Hamile olduğunu öğrenen Hatice, çok endişeliydi, doğmamış bebeğini tekrar kaybetmekten korkuyordu. Alexandra Anastasia Lisowska, hanımın korkularını gidermek için tahminlerinde hiç yanılmayan büyücü Yusuf Efendi'yi ziyaret etmeyi teklif eder.
Yusuf Efendi, hanımefendiye yakında sarı saçlı bir çocuğun evine geleceğini tahmin eder. Ancak büyücü, bir adamın İbrahim'in arkasında gölge gibi yürüdüğünü, saklandığını ve saldırmayı beklediği konusunda da uyardı.
Hatice, İbrahim'i askeri seferden bekledi ve doğum gününü bekledi.
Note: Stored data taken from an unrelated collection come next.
@[simp] theorem hostRead_cfg : (hostRead n s).cfg = s.cfg := rfl
@[simp] theorem hostRead_err : (hostRead n s).err = s.err := rfl
@[simp] theorem hostRead_busy : (hostRead n s).busy = s.busy := rfl
@[simp] theorem hostRead_pwr : (hostRead n s).pwr = s.pwr := rfl
@[simp] theorem hostRead_clen : (hostRead n s).clen = s.clen := rfl
@[simp] theorem hostRead_brv : (hostRead n s).brv = s.brv := rfl
@[simp] theorem hostRead_drvop : (hostRead n s).drvop = s.drvop := rfl
@[simp] theorem hostRead_band : (hostRead n s).band = s.band := rfl
@[simp] theorem hostRead_a : (hostRead n s).a = s.a := rfl
@[simp] theorem hostRead_b : (hostRead n s).b = s.b := rfl
@[simp] theorem hostRead_c : (hostRead n s).c = s.c := rfl
@[simp] theorem hostRead_offs : (hostRead n s).offs = s.offs := rfl
@[simp] theorem hostRead_corr : (hostRead n s).corr = s.corr := rfl
@[simp] theorem hostRead_call : (hostRead n s).call = s.call := rfl
@[simp] theorem hostRead_grid : (hostRead n s).grid = s.grid := rfl
@[simp] theorem hostRead_csc : (hostRead n s).csc = s.csc := rfl
@[simp] theorem hostRead_grd : (hostRead n s).grd = s.grd := rfl
@[simp] theorem hostRead_lpc : (hostRead n s).lpc = s.lpc := rfl
@[simp] theorem hostRead_msg : (hostRead n s).msg = s.msg := rfl
@[simp] theorem hostRead_r0 : (hostRead n s).r0 = s.r0 := rfl
@[simp] theorem hostRead_r1 : (hostRead n s).r1 = s.r1 := rfl
@[simp] theorem hostRead_p1 : (hostRead n s).p1 = s.p1 := rfl
@[simp] theorem hostRead_p2 : (hostRead n s).p2 = s.p2 := rfl
@[simp] theorem hostRead_p3 : (hostRead n s).p3 = s.p3 := rfl
@[simp] theorem hostRead_imgbase : (hostRead n s).imgbase = s.imgbase := rfl
@[simp] theorem hostRead_img : (hostRead n s).img = s.img := rfl
@[simp] theorem hostRead_fec : (hostRead n s).fec = s.fec := rfl
@[simp] theorem hostRead_ilv : (hostRead n s).ilv = s.ilv := rfl
@[simp] theorem hostRead_sym : (hostRead n s).sym = s.sym := rfl
@[simp] theorem hostRead_busLog : (hostRead n s).busLog = s.busLog := rfl
@[simp] theorem hostRead_inputs : (hostRead n s).inputs = s.inputs := rfl
@[simp] theorem hostRead_busReplies : (hostRead n s).busReplies = s.busReplies := rfl
@[simp] theorem hostRead_busCount : (hostRead n s).busCount = s.busCount := rfl
@[simp] theorem hostRead_readCount : (hostRead n s).readCount = s.readCount + 1 := rfl
@[simp] theorem hostRead_responses : (hostRead n s).responses = s.responses ++ [(n, hostReadValue n s)] := rfl

end

/-! ### `setInputs`: taking a pending action changes only the list of them -/

section
variable (rest : List Input) (s : State)
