-- ==== Sys2Proof/Tests/Slice0.lean ====
section
/-! SUPPORT. The model's own tests: decoding, well-formedness, at most two small tests per instruction (the expected
values are the vectors of spec/95_test_vectors.md), and a witness for the hypotheses of every statement. -/

namespace Sys2Proof
namespace Tests

open Sys2Proof.Machine Sys2Proof.Safety Sys2Proof.Spec

/-! ### The machine the tests run: the illustrative addresses and band table of the vectors -/

/-- The band table of V25; patterns 0 to 4 of `OFFS` and `CORR` denote the hertz of V25's rows. -/
def testParams : Params where
  pllBase := #v[26, 34]
  msBase := #v[42, 50, 58]
  clkCtrl := #v[16, 17, 18]
  bandTab := [(0x14, ⟨28, 200052, 1023890, 50, 256 / 375⟩), (0x28, ⟨30, 500000, 1000000, 100, 1 / 2⟩),
    (0x50, ⟨90, 0, 1, 4, 1⟩)]
  hz := ⟨8, [(0, 0), (1, 1500), (2, -300000), (3, 1961), (4, 1962), (5, 1300000)]⟩

/-- V25's configuration. -/
def testConfig : Config := ⟨Config.defaultSync, ⟨testParams, by decide +kernel⟩⟩

/-- The reset state with V25's configuration. -/
def blank : State := { State.reset with cfg := testConfig }

/-- A callsign of up to 16 bytes in the first elements of `CALL`. -/
def callRegs (s : List Byte) : Vector (Reg 8) 16 := Vector.ofFn fun k => s[k.val]?

/-- The operands of `PACK`. -/
def packState (pwr : Byte) (call : List Byte) (grid : Vector Byte 4) : State :=
  { blank with
    pwr := some pwr, clen := some (BitVec.ofNat 8 call.length), call := callRegs call, grid := grid.map some }

/-- The operands of `PLLCFG` and `MSCFG`. -/
def ratioState (a b c : Nat) (replies : List BusReply) : State :=
  { blank with
    a := some (BitVec.ofNat 32 a), b := some (BitVec.ofNat 32 b), c := some (BitVec.ofNat 32 c),
    busReplies := replies }

/-- The operands of `TONE`. -/
def toneState (band : Byte) (offs corr : Nat) (replies : List BusReply) : State :=
  { blank with band := some band, offs := some offs, corr := some corr, busReplies := replies }

/-- `n` completed bus accesses. -/
def completes (n : Nat) : List BusReply := (List.replicate n (0 : Byte)).map .done

/-- A host action pending. -/
def pending (input : Input) (s : State) : State := { s with inputs := [input] }

/-- The state an operation leaves. -/
def after (i : Instr) (s : State) : State :=
  match exec i s with
  | .next t => t
  | .fault _ => s
  | .refused _ => s

/-- The state a step leaves. -/
def stepped (s : State) : State :=
  match step s with
  | .next t => t
  | .fault _ => s
  | .refused _ => s

theorem exec_after (i : Instr) (s : State) : exec i s = .next (after i s) := by
  obtain ⟨t, h, -⟩ := exec_effect i s
  simp [after, h]

/-- 162 written bits, element 0 first, from a number. -/
def bits (n : Nat) : Vector (Reg 1) 162 :=
  ⟨((List.range 162).map fun i => some (BitVec.ofNat 1 (n >>> (161 - i)))).toArray, by simp⟩

/-- `"K1ABC"`. -/
def k1abc : List Byte := [0x4B, 0x31, 0x41, 0x42, 0x43]

/-- `"FN42"`. -/
def fn42 : Vector Byte 4 := #v[0x46, 0x4E, 0x34, 0x32]
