-- ==== Sys2Proof/Machine/ModeSelector.lean ====
section
/-!
DEFINITION. The mode selector's configuration checks (spec/42_mode_selector.md R92 to R96).
-/

namespace Sys2Proof.Machine

/-- `ValidateConfig()`: the first check that fails, as its fault code and info; none if the configuration is accepted. -/
def validateConfig (c : Config) : Option (Byte × BitVec 24) :=
  if c.backendSel ≠ 0 ∧ c.backendSel ≠ 1 then some (0x01, c.backendSel.setWidth 24)
  else if c.modeSel ≠ 0 ∧ c.modeSel ≠ 1 then some (0x02, c.modeSel.setWidth 24)
  else if c.modeSel = 1 ∧ c.lookahead.toNat < (floorOf c).toNat then some (0x03, c.lookahead.extractLsb' 0 24)
  else if c.modeSel = 0 ∧ (c.period = 0 ∨ 2 ^ width c ≤ c.period.toNat) then some (0x04, c.period.extractLsb' 0 24)
  else none

end Sys2Proof.Machine
end

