/-- Settles O48: the write loads the capture and the read, and the answer is in the bank of the issuing context. -/
theorem captureReadIsTheCapturedCount : Obligations.CaptureReadIsTheCapturedCount := by
  intro s n0 n1 h hw hready hdone hb moves
  obtain ⟨hh, _⟩ := ready_iff.1 hready
  obtain ⟨_, hctx⟩ := held_eq_false.1 hh
  have hsched : (withMoves moves s).schedule =
      cmdWrite s .getCounter :: (ticks n0 ++ .sequencer :: (ticks n1 ++ .sequencer :: s.schedule)) := by
    simp [withMoves, moves]
  have hlen : moves.length = 1 + (n0 + 1 + (n1 + 1)) := by simp [moves, ticks]; omega
  have hdispatch : dispatchFault Instr.getCounter.code (withMoves moves s) = none := by
    simp [dispatchFault, Instr.code, withMoves, hdone]
  have hload := run_commandWrite (withMoves moves s) _ .getCounter hsched hready rfl hdispatch
  have hrun : s.run = true := h.runIsInit.trans hdone
  obtain ⟨t, hseq, hnil, hseqCtx, hresult, hcapture, hcounter, hcompare, hie, hastate⟩ :=
    run_captureThenRead (s := loadSequence Instr.getCounter.code (sequenceOf s.cfg .getCounter) { s with schedule := _ })
      (n0 := n0) (n1 := n1) (rest := s.schedule) hw h.counterFits hb hrun (by simp [sequenceOf, hb, codes]) rfl
  have hbank := bankOf_finishUop hnil hseqCtx hctx
  refine ⟨finishUop t, hlen ▸ runSteps_trans hload hseq, ?_⟩
  simp only [finishUop_seq, finishUop_capture, finishUop_counter, finishUop_compare, finishUop_ie, finishUop_astate]
  exact ⟨hnil, (congrArg Bank.rval hbank).trans hresult, congrArg Bank.rstat hbank, hcapture, hcounter, hcompare, hie,
    hastate⟩

end Sys2Proof.Proofs
end

section
/-!
R88 and R91 over every run (spec/41_alarm_controller.md): the invariant along a path, read where no sequence runs.
-/

namespace Sys2Proof.Proofs

open Sys2Proof.Machine Sys2Proof.Safety Sys2Proof.Laws

section Runs

variable {s t : State}

theorem inv_of_path {ok : State → Move → Bool} (h : Inv s) (hpath : Path ok s t) : Inv t := by
  induction hpath with
  | refl => exact h
  | snoc _ _ hstep ih => exact stepKeepsInvariant _ _ ih hstep

theorem inv_of_reachable (h : Reachable s) : Inv s := by
  obtain ⟨c, d, q, _, hpath⟩ := h
  exact inv_of_path (inv_resetWith c d q) hpath

/-- R88, in a state with no sequence in progress. -/
theorem enable_iff_armed (h : Inv s) (hq : s.seq = []) : s.ie = true ↔ s.astate = .armed :=
  (enableAgrees_idle hq).1 h.enable

/-- Only an acceptance enters the service (R121). -/
theorem acceptEnabled_of_service (hstep : step s = .next t) (hs : s.ctx ≠ .service) (ht : t.ctx = .service) :
    acceptEnabled s = true := by
  rcases step_ctx hstep (by rw [ht]; exact hs.symm) with ⟨_, ha, _⟩ | ⟨_, ⟨_, hc⟩ | ⟨_, hc⟩⟩
  · exact ha
  · cases ht.symm.trans hc
  · cases ht.symm.trans hc

end Runs

/-- Settles O20: a reachable state meets the invariant. -/
theorem idleEnableIffArmed : Obligations.IdleEnableIffArmed :=
  fun _ hreach hq => enable_iff_armed (inv_of_reachable hreach) hq

/-- Settles O21: an enabled acceptance finds SEQ empty and the enable on, and so the alarm Armed. -/
theorem noInterruptWhileDisarmed : Obligations.NoInterruptWhileDisarmed := by
  intro s t hreach hstep hs ht
  obtain ⟨_, _, _, hq, _, hie⟩ := acceptEnabled_iff.1 (acceptEnabled_of_service hstep hs ht)
  exact (idleEnableIffArmed s hreach hq).1 hie

end Sys2Proof.Proofs
end

section
/-!
The μops of START, STOP and SET with ticks before each (spec/41_alarm_controller.md R83 to R85): what they write does not
depend on the ticks, and what the ticks write is the count, the latch, NEAR and the history of matches.
-/

namespace Sys2Proof.Proofs

open Sys2Proof.Machine Sys2Proof.Safety Sys2Proof.Laws

/-- The μops START, STOP and SET are made of (R83 to R85). -/
def alarmUops : List Instr := [.uArmArg, .uClr, .uIe1, .uIe0, .uArmed, .uDisarmed]

/-- What a μop that raises nothing performs. -/
def performed (i : Instr) (s : State) : State :=
  match performs i s with
  | .ok t => t
  | .error _ => s

/-- The μops of a sequence popped and performed one after another. -/
def performedAll (is : List Instr) (s : State) : State :=
  is.foldl (fun t i => performed i { t with seq := t.seq.tail }) s

/-- Sequencer moves, one for each μop of the list, each after its number of ticks. -/
def tickedMoves (l : List (Nat × Instr)) : List Move := sequencerAfter (l.map fun x => ticks x.1)

/-- Some `U_CLR` of the list has no tick and no compare write after it: nothing that could raise the latch again. -/
def LastClears : List (Nat × Instr) → Prop
  | [] => False
  | (_, i) :: l => (i = .uClr ∧ ∀ x ∈ l, x.1 = 0 ∧ x.2 ≠ .uArmArg) ∨ LastClears l

/-- From `s` to `t` the alarm μops of the list have run, each after its number of ticks. -/
structure AlarmRun (l : List (Nat × Instr)) (s t : State) : Prop where
  /-- What ticks do not write. -/
  quiet : QuietRel (performedAll (l.map Prod.snd) s) t
  /-- The count. -/
  counter : t.counter = countAfter s (l.map Prod.fst).sum
  /-- Without `U_CLR` the latch is held. -/
  latchHeld : (∀ x ∈ l, x.2 ≠ .uClr) → s.pending = true → t.pending = true
  /-- Without a tick or a compare write it does not rise. -/
  latchNotRaised : (∀ x ∈ l, x.1 = 0 ∧ x.2 ≠ .uArmArg) → s.pending = false → t.pending = false
  /-- After the last `U_CLR` it is down. -/
  latchCleared : LastClears l → t.pending = false

section AlarmSequences

variable {s t u : State} {i : Instr} {n : Nat} {x : Nat × Instr} {l : List (Nat × Instr)} {is : List Instr}
  {rest : List Move}

@[simp] theorem tickedMoves_nil : tickedMoves [] = [] := rfl

@[simp] theorem tickedMoves_cons (x : Nat × Instr) (l : List (Nat × Instr)) :
    tickedMoves (x :: l) = ticks x.1 ++ .sequencer :: tickedMoves l := by simp [tickedMoves]

@[simp] theorem ticks_length (n : Nat) : (ticks n).length = n := List.length_replicate ..

theorem alarmUops_cases (hi : i ∈ alarmUops) :
    i = .uArmArg ∨ i = .uClr ∨ i = .uIe1 ∨ i = .uIe0 ∨ i = .uArmed ∨ i = .uDisarmed := by
  simpa [alarmUops] using hi

theorem performs_alarm (hi : i ∈ alarmUops) (s : State) : performs i s = .ok (performed i s) := by
  rcases alarmUops_cases hi with rfl | rfl | rfl | rfl | rfl | rfl <;> rfl

theorem alarmUop_available (hi : i ∈ alarmUops) (c : Config) : i.isUop = true ∧ uopAvailable c i = true := by
  rcases alarmUops_cases hi with rfl | rfl | rfl | rfl | rfl | rfl <;> exact ⟨rfl, rfl⟩

/-- The registers an alarm μop may write (R70, R73 to R75, R81, R82). -/
theorem performed_frame (hi : i ∈ alarmUops) (s : State) : ∃ c p n e a h, performed i s = { s with
    compare := c, pending := p, near := n, ie := e, astate := a, hist := h } := by
  rcases alarmUops_cases hi with rfl | rfl | rfl | rfl | rfl | rfl <;> exact ⟨_, _, _, _, _, _, rfl⟩

theorem armCompare_notified (v : Word) (s : State) : notifyCount (armCompare v s).hist = notifyCount s.hist := by
  simp only [armCompare]
  split
  · simp [notifyCount]
  · rfl

theorem performed_notified (hi : i ∈ alarmUops) (s : State) :
    notifyCount (performed i s).hist = notifyCount s.hist := by
  rcases alarmUops_cases hi with rfl | rfl | rfl | rfl | rfl | rfl
  · exact armCompare_notified _ s
  all_goals rfl
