/-- The extended command (opcode 00): the two most significant address bits are the sub-opcode; 00 write-protects, 11
enables writes, 01 and 10 do nothing; it returns to IDLE and changes nothing else: the accumulator keeps the start bit and
the command shifted in (41_eeprom.md section 2; D19, general knowledge by the spec's own mark, log entry 18, PRESUMED;
D21). -/
def Obligations.ExtendedCommandsSetWriteProtection : Prop :=
  ∀ (e : Eeprom) (sub low : Nat), e.protocolState = .address → e.shiftAccumulator = 1#32 →
    sub < 4 → low < 2 ^ (e.addrBits - 2) →
    e.clockBits ([false, false] ++ msbBits 2 sub ++ msbBits (e.addrBits - 2) low) =
      { e with
        shiftAccumulator := BitVec.ofNat 32 (2 ^ (e.addrBits + 2) + sub * 2 ^ (e.addrBits - 2) + low)
        selectedAddress := BitVec.ofNat 16 (sub * 2 ^ (e.addrBits - 2) + low)
        writeProtected := if sub = 0 then true else if sub = 3 then false else e.writeProtected
        protocolState := .idle }

/-- The data phase of a WRITE: fewer bits than the payload change nothing but the accumulator; the last one begins a busy
cycle whether or not the device is write-protected, and unprotected it stores the payload at the selected address and
marks the device dirty; every other cell is unchanged (41_eeprom.md section 2; D14, D20). -/
def Obligations.DataPayloadIsStoredAndBeginsBusy : Prop :=
  ∀ (e : Eeprom) (v : Nat), e.storage.wf = true → e.protocolState = .data → e.shiftAccumulator = 1#32 →
    (∀ n, n < e.dataBits → ∃ x, e.clockBits (msbBits n v) = { e with shiftAccumulator := x })
    ∧ (v < 2 ^ e.dataBits →
      ∃ e', e.clockBits (msbBits e.dataBits v) = e'
        ∧ e' = { e with
            shiftAccumulator := e'.shiftAccumulator
            storage := e'.storage
            isDirty := e.isDirty || !e.writeProtected
            busyCounter := 0
            inProgrammingCycle := true
            outputBit := false
            protocolState := .wait }
        ∧ (e.writeProtected = true → e'.storage = e.storage)
        ∧ (e.writeProtected = false →
            e'.cell (e.selectedAddress.toNat % 2 ^ e.addrBits) = BitVec.ofNat 16 v
            ∧ ∀ b, b ≠ e.selectedAddress.toNat % 2 ^ e.addrBits → e'.cell b = e.cell b))

/-- In WAIT with no programming cycle the read value comes out most significant bit first, one bit for each clocked bit
whatever the data-in line is, and 0 once all bits are out; nothing else but the accumulator changes (41_eeprom.md section
2; D15). -/
def Obligations.WaitShiftsTheReadValueOutMsbFirst : Prop :=
  ∀ (e : Eeprom) (bs : List Bool), e.protocolState = .wait → e.inProgrammingCycle = false →
    ∃ e', e.clockBits bs = e'
      ∧ e' = { e with
          shiftAccumulator := e'.shiftAccumulator
          pendingReadValue := e.pendingReadValue <<< bs.length
          outputBit := e'.outputBit }
      ∧ (∀ k, bs.length = k + 1 →
          e'.outputBit = (decide (k < e.dataBits) && e.pendingReadValue.getLsbD (e.dataBits - 1 - k)))
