/-- Settles O31: the three cases of a tick of the fitted EEPROM. -/
theorem tickBusyCountsToReady : Obligations.TickBusyCountsToReady := by
  intro s e h
  show Host.Outcome.next ((s.mapEeprom Eeprom.tick).returning .nothing) = _
  rw [State.mapEeprom_of_some h]
  by_cases hp : e.inProgrammingCycle = true
  · by_cases hn : 99 ≤ e.busyCounter.val
    · rw [Eeprom.tick_of_le hp hn, if_pos hp, if_pos hn]
      rfl
    · rw [Eeprom.tick_of_lt hp (Nat.lt_of_not_le hn), if_pos hp, if_neg hn]
      rfl
  · rw [Eeprom.tick_of_idle (Bool.eq_false_iff.2 hp), if_neg hp]
    rfl

/-- The ticks before the hundredth only count. -/
theorem Eeprom.ticks_beginBusy_of_lt (e : Eeprom) {n : Nat} (h : n < 100) :
    e.beginBusy.ticks n = { e.beginBusy with busyCounter := Fin.ofNat 101 n } := by
  induction n with
  | zero => rfl
  | succ n ih =>
    have hval : (Fin.ofNat 101 n).val = n := Nat.mod_eq_of_lt (by omega)
    rw [Eeprom.ticks, ih (by omega), Eeprom.tick_of_lt rfl (show (Fin.ofNat 101 n).val < 99 by omega)]
    show { e.beginBusy with busyCounter := Fin.ofNat 101 ((Fin.ofNat 101 n).val + 1) } = _
    rw [hval]

/-- The hundredth tick ends the cycle, and later ones find none. -/
theorem Eeprom.ticks_beginBusy_of_le (e : Eeprom) {n : Nat} (h : 100 ≤ n) :
    e.beginBusy.ticks n = { e with busyCounter := 100, outputBit := true, inProgrammingCycle := false } := by
  induction n, h using Nat.le_induction with
  | base =>
    rw [Eeprom.ticks, e.ticks_beginBusy_of_lt (by decide)]
    exact Eeprom.tick_of_le rfl (show 99 ≤ (Fin.ofNat 101 99).val by decide)
  | succ n hn ih =>
    rw [Eeprom.ticks, ih]
    exact Eeprom.tick_of_idle rfl

/-- Settles O32: by induction on the number of ticks, below 100 and from 100 on. -/
theorem readyComesAtTheHundredthTick : Obligations.ReadyComesAtTheHundredthTick :=
  fun e _ => ⟨e.ticks_beginBusy_of_lt, e.ticks_beginBusy_of_le⟩

/-! ### The notification -/

theorem risingEdge_iff (cs clk lastClk : Bool) :
    risingEdge cs clk lastClk = true ↔ cs = true ∧ clk = true ∧ lastClk = false := by
  simp [risingEdge, and_assoc]

/-- Settles O33: the CS step with the new clock level, and the clock edge on the state it leaves. -/
theorem notificationAppliesCsStepThenClockStep : Obligations.NotificationAppliesCsStepThenClockStep := by
  intro e c
  have hstep : { e.csStep (counterCs c) with lastClk := counterClk c } =
      if c.getLsbD 7 = e.lastCs then { e with lastClk := c.getLsbD 1 }
      else { e with protocolState := .idle, shiftAccumulator := 0#32, lastCs := c.getLsbD 7, lastClk := c.getLsbD 1 } := by
    show ({ e.csStep (c.getLsbD 7) with lastClk := c.getLsbD 1 } : Eeprom) = _
    unfold Eeprom.csStep
    by_cases h : c.getLsbD 7 = e.lastCs
    · rw [if_neg (not_not.2 h), if_pos h]
    · rw [if_pos h, if_neg h]
  rw [Eeprom.notify_eq, hstep]
  exact ite_congr (propext (risingEdge_iff _ _ _)) (fun _ => rfl) fun _ => rfl

/-- Settles O34: an edge writes three registers, and a tick looks at none of them. -/
theorem csEdgeResetsTheProtocolAndNothingElse : Obligations.CsEdgeResetsTheProtocolAndNothingElse := by
  refine fun e cs => ⟨fun hedge => ?_, fun hsame => if_neg (not_not.2 hsame)⟩
  have hstep : e.csStep cs = { e with protocolState := .idle, shiftAccumulator := 0#32, lastCs := cs } := if_pos hedge
  refine ⟨hstep, fun c hc hclock => ?_, ?_⟩
  · subst hc
    rw [Eeprom.notify_eq]
    exact if_neg (mt (risingEdge_iff _ _ _).1 hclock)
  · rw [hstep]
    unfold Eeprom.tick
    dsimp only
    split_ifs <;> rfl

/-! ### Cells -/

/-- A byte cell after a store to a byte cell: the other half of the 16-bit cell keeps its value (20_memory.md R88). -/
theorem cell8_setCell8 {m : Memory 16} (hm : m.wf = true) (a b : Nat) (v : BitVec 8) :
    cell8 (setCell8 m a v) b = if a = b then v else cell8 m b := by
  obtain ⟨i, hi⟩ : ∃ i, a = 2 * i ∨ a = 2 * i + 1 := ⟨a / 2, even_or_odd a⟩
  obtain ⟨j, hj⟩ : ∃ j, b = 2 * j ∨ b = 2 * j + 1 := ⟨b / 2, even_or_odd b⟩
  have hread : ∀ x, (m.write i x).read j = if i = j then x else m.read j := Memory.read_write hm i j
  rcases hi with rfl | rfl <;> rcases hj with rfl | rfl <;>
    simp only [setCell8_even, setCell8_odd, cell8_even, cell8_odd, hread, apply_ite (BitVec.extractLsb' _ 8),
      BitVec.extractLsb'_append_eq_left, BitVec.extractLsb'_append_eq_right]
  · simp only [Nat.mul_left_cancel_iff (show 0 < 2 by decide)]
  · have hne : 2 * i ≠ 2 * j + 1 := by omega
    by_cases hij : i = j <;> simp [hij, hne]
  · have hne : 2 * i + 1 ≠ 2 * j := by omega
    by_cases hij : i = j <;> simp [hij, hne]
  · simp only [Nat.add_right_cancel_iff, Nat.mul_left_cancel_iff (show 0 < 2 by decide)]

/-- Settles O45: a 16-bit cell is one unit of the storage, and a byte cell one half of it. -/
theorem cellReadAfterWrite : Obligations.CellReadAfterWrite := by
  refine fun m a b hm => ⟨fun v => Memory.read_write hm a b v, fun v => cell8_setCell8 hm a b v, ?_⟩
  rw [cell8_even, cell8_odd]
  have := (m.read a).isLt
  simp only [BitVec.extractLsb'_toNat, Nat.shiftRight_eq_div_pow]
  omega

end Sys2Proof.Machine
end

section
/-! PROOFS. The programming commands of the EEPROM and the read-out (41_eeprom.md R191 to R199): what a programmed cell
reads as, a payload clocked in, the extended command, the bits of WAIT, and the round trip of a written value. -/

namespace Sys2Proof.Machine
Alexandra Anastasia Lisowska, Hatice'nin sarayına gelir ve bu sırada metresi doğum yapmaya başlar.
Hatice sarışın bir çocuk doğurur ama nefes almıyordur. Doktorun tüm girişimleri başarısız oldu. Çocuk ilk ağlamasını yapmadı. Herkes beklenti içinde dondu, bela beklentisiyle ve gözlerinde korkuyla doktorun hareketlerini izledi.
Alexandra Anastasia Lisowska, çocuğun nefes almadığını anlıyor. Çocuğu doktorun elinden alan Hürrem, sırtına vurmaya başladı ve parmaklarını çocuğun ağzına soktuktan sonra bir tür yumru çıkardı. Ve nihayet sarayda Hatice'nin oğlunun ilk çığlığını duydular. Nefes aldı. Alexandra Anastasia Lisowska, tüm Osmanlı hanedanının övgüsünü kazanan çocuğu kurtardı.
İbrahim her şeyi kendi gözleriyle gördü ve oğlunu - masum bir hayatı - kurtardığı için Alexandra Anastasia Lisowska'ya teşekkür etmek için acele etti.
Ancak Alexandra Anastasia Lisowska, Pargala'nın minnettarlığına ihtiyaç duymadı, Luka'nın ölümü için onu affedemedi ve asla Pargala'nın olmadığını söyledi. Onun yüzünden ellerinin kana bulandığı ve bir masumu İbrahim'in öldürdüğü günü unutmayacağım. bir hayat.